# Useful relations among the generators in the defining and adjoint representations of SU(N)

### Submission summary

 As Contributors: Howard Haber Arxiv Link: https://arxiv.org/abs/1912.13302v1 (pdf) Date accepted: 2021-01-08 Date submitted: 2020-09-10 09:02 Submitted by: Haber, Howard Submitted to: SciPost Physics Lecture Notes Academic field: Physics Specialties: High-Energy Physics - Phenomenology Mathematical Physics Approach: Theoretical

### Abstract

There are numerous relations among the generators in the defining and adjoint representations of SU(N). These include Casimir operators, formulae for traces of products of generators, etc. Due to the existence of the completely symmetric tensor $d_{abc}$ that arises in the study of the SU(N) Lie algebra, one can also consider relations that involve the adjoint representation matrix, $(D^a)_{bc}=d_{abc}$. In this review, we summarize many useful relations satisfied by the defining and adjoint representation matrices of SU(N). A few relations special to the case of N=3 are highlighted.

Published as SciPost Phys. Lect. Notes 21 (2021)

### Submission & Refereeing History

Submission 1912.13302v1 on 10 September 2020

## Reports on this Submission

### Anonymous Report 1 on 2020-12-28 (Invited Report)

• Cite as: Anonymous, Report on arXiv:1912.13302v1, delivered 2020-12-28, doi: 10.21468/SciPost.Report.2342

### Strengths

1-The writer is clear in their goal and presentation of their work
2-Many identities that require long derivation are presented in an easy to understand and compact manner
3-Identities presented in this work are easily applied to problems in physics. In particularly, trace identities which appear when working with chiral Lagrangians in quantum field theory come to mind.

### Weaknesses

1-There do not appear to be any new results in this work.
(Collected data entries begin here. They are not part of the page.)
/-- Examination of one request that names a position (R218, R226): CIRCFAULT 0x01 when it names no live stitch; what a
capture or bind finds of its warp's record at its first pass; the reservation. -/
def State.examine (s : State) (p : Nat) (r : CircReq) : State :=
  match s.liveStitch r.ctx r.handle with
  | none => ((s.dropReq r.id).withdraw r.block r.warp r.slot).raiseTrap r.block r.warp r.slot Code.circfault 0x01 0#64 true
  | some x =>
    if !r.takes then s
    else
      let w := s.reqWarp r
      let mine := if r.passed then r.mine else w.holdsStitch r.handle x
      let s1 := if r.passed || mine || (w.holdOf r.handle).isNone then s
        else s.updWarp r.block r.warp fun w => w.dropHold r.handle
      let s2 := s1.setReq { r with passed := true, mine := mine }
      if !mine && x.hold && x.res.isNone then s2.setStitch p (some { x with res := some r.core }) else s2

/-- A request can commit at this pass (R226, R227). A capture that would need a fifth record waits. -/
def State.canCommit (s : State) (r : CircReq) (x : Stitch) : Bool :=
  if r.takes then
    r.mine || (!x.hold && (x.res == none || x.res == some r.core)
      && (r.kind == .bind || decide (((s.reqWarp r).holds.filter fun (h : HoldRec) => h.handle != r.handle).length < 4)))
  else true

/-- The reservation a core's own commit ends. -/
def Stitch.unreserve (x : Stitch) (core : Nat) : Option Nat := if x.res = some core then none else x.res

/-- The commit of a request on a live stitch (R226, R231). -/
def State.commit (s : State) (p : Nat) (r : CircReq) (x : Stitch) : State :=
  let s0 := s.dropReq r.id
  let held := (s.reqWarp r).holdsStitch r.handle x
  match r.kind with
  | .peek => s0.giveOctet r (if s.ring.marks.contains (r.core, p) then x.payload else x.visible)
  | .cap =>
    let y := { x with hold := x.hold || !r.mine, serial := if r.mine then x.serial else x.serial + 1#32
                      captured := if r.mine then x.captured else s.revolution, res := x.unreserve r.core }
    let s1 := if r.mine then s0 else s0.updWarp r.block r.warp fun w =>
      { w.dropHold r.handle with holds := (w.dropHold r.handle).holds ++ [{ handle := r.handle, serial := x.serial + 1#32 }] }
    ((s1.setStitch p (some y)).mark r.core p).giveOctet r x.payload
  | .bind => ((s0.bindOff p).updWarp r.block r.warp fun w => w.dropHold r.handle).giveOctet r x.payload
  | .wr rel vals pc =>
    if held then
      let y := { x with payload := vals, hold := x.hold && !rel }
      let s1 := if rel then s0.updWarp r.block r.warp fun w => w.dropHold r.handle else s0
      ((s1.setStitch p (some y)).mark r.core p).givePred r pc true
    else ((s0.updWarp r.block r.warp fun w => w.dropHold r.handle).mark r.core p).givePred r pc false
  | .rel pc =>
    let s1 := s0.updWarp r.block r.warp fun w => w.dropHold r.handle
    if held then (s1.setStitch p (some { x with hold := false })).givePred r pc true else s1.givePred r pc false
  | .cast _ => s0

/-- A cast occupies a free position (R226, R346). -/
def State.occupy (s : State) (p : Nat) (r : CircReq) (vals : List Word) : State :=
  let x : Stitch := { payload := vals, visible := vals, ctx := r.ctx, hold := false, serial := 0#32, res := none, captured := 0 }
  (((s.dropReq r.id).setStitch p (some x)).mark r.core p).answer r.block r.warp r.slot r.dst
    (w32 (p + (s.ring.at p).gen.toNat * 2048))

/-- A stitch that an ended warp still held is released, its payload unchanged (R223). -/
def State.letGo (s : State) (core p : Nat) : State :=
  let due := s.ring.releases.filter fun r => r.core == core && handlePos r.handle == p
  let s1 := { s with ring := { s.ring with releases := s.ring.releases.filter fun r => !due.contains r } }
  due.foldl (fun s r =>
    match s.liveStitch r.ctx r.handle with
    | some x => if x.hold && x.serial == r.serial then s.setStitch p (some { x with hold := false }) else s
    | none => s) s1

/-- The requests of a core that name a position, in issue order. -/
def State.reqsAt (s : State) (core p : Nat) : List CircReq :=
  s.ring.reqs.filter fun r => r.core == core && !r.isCast && handlePos r.handle == p

/-- A reservation of a core with no capture or bind waiting lapses at the core's stop (R227). -/
def State.lapse (s : State) (core p : Nat) : State :=
  match (s.ring.at p).stitch with
  | some x =>
    if x.res = some core ∧ !((s.reqsAt core p).any (·.takes)) then s.setStitch p (some { x with res := none }) else s
  | none => s

/-- One position of a rank passes a core's stop (R218): thefts and releases that are due, the examination of every
request that names it (but one that a trap of its warp has withdrawn meanwhile, R229), and at most one commit; a free position
may take a cast. -/
def State.passPos (s : State) (core p : Nat) : State :=
  let s1 := (s.steal p).letGo core p
  let free := (s1.ring.at p).stitch.isNone
  let s2 := ((s1.reqsAt core p).foldl (fun s r => if s.ring.reqs.any (·.id == r.id) then s.examine p r else s) s1).lapse core p
  if free then
    match s2.ring.reqs.find? fun r => r.isCast && r.claimed && r.core == core with
    | some r => (match r.kind with | .cast vals => s2.occupy p r vals | _ => s2)
    | none => s2
  else
    match (s2.ring.at p).stitch with
    | none => s2
    | some x =>
      match (s2.reqsAt core p).find? fun r => s2.canCommit r x with
      | some r => s2.commit p r x
      | none => s2

/-- Rank 0 passes a core's stop: each CIRC.TURN there has seen one more revolution begin (R230). -/
def State.passTurns (s : State) (core : Nat) : State :=
  { s with blocks := s.blocks.map fun (b : Block) =>
      if b.loc == .core core then { b with warps := b.warps.map fun (w : Warp) => { w with turn := w.turn.map (· - 1) } } else b }

/-- The pass of a core's stop at this tick, if it has not been made (R218). -/
def State.passStop (s : State) (core : Nat) : State :=
  if s.ring.stopsDone.contains core || core ≥ 256 || (s.ring.seamDone && core = 0) then s
  else
    let k := s.rankAt core
    let s1 := [0, 1, 2, 3].foldl (fun s i => s.passPos core (4 * k + i)) s
    let s2 := if k = 0 then s1.passTurns core else s1
    { s2 with ring := { s2.ring with stopsDone := core :: s2.ring.stopsDone } }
The point of this work is to collect results in the literature and present them in a succinct way.

### Report

Assuming that this work is correct in its assertion that there is no single reference compiling the identities, I find that this work meets the criteria for publishing in SciPost Physics Lecture Notes. The work is clear and a useful resource for anyone working with the generators of SU(N). I was able to reproduce all equations just by following the work.

### Requested changes

I have no requested changes.

• validity: high
• significance: low
• originality: ok
• clarity: good
• formatting: good
• grammar: good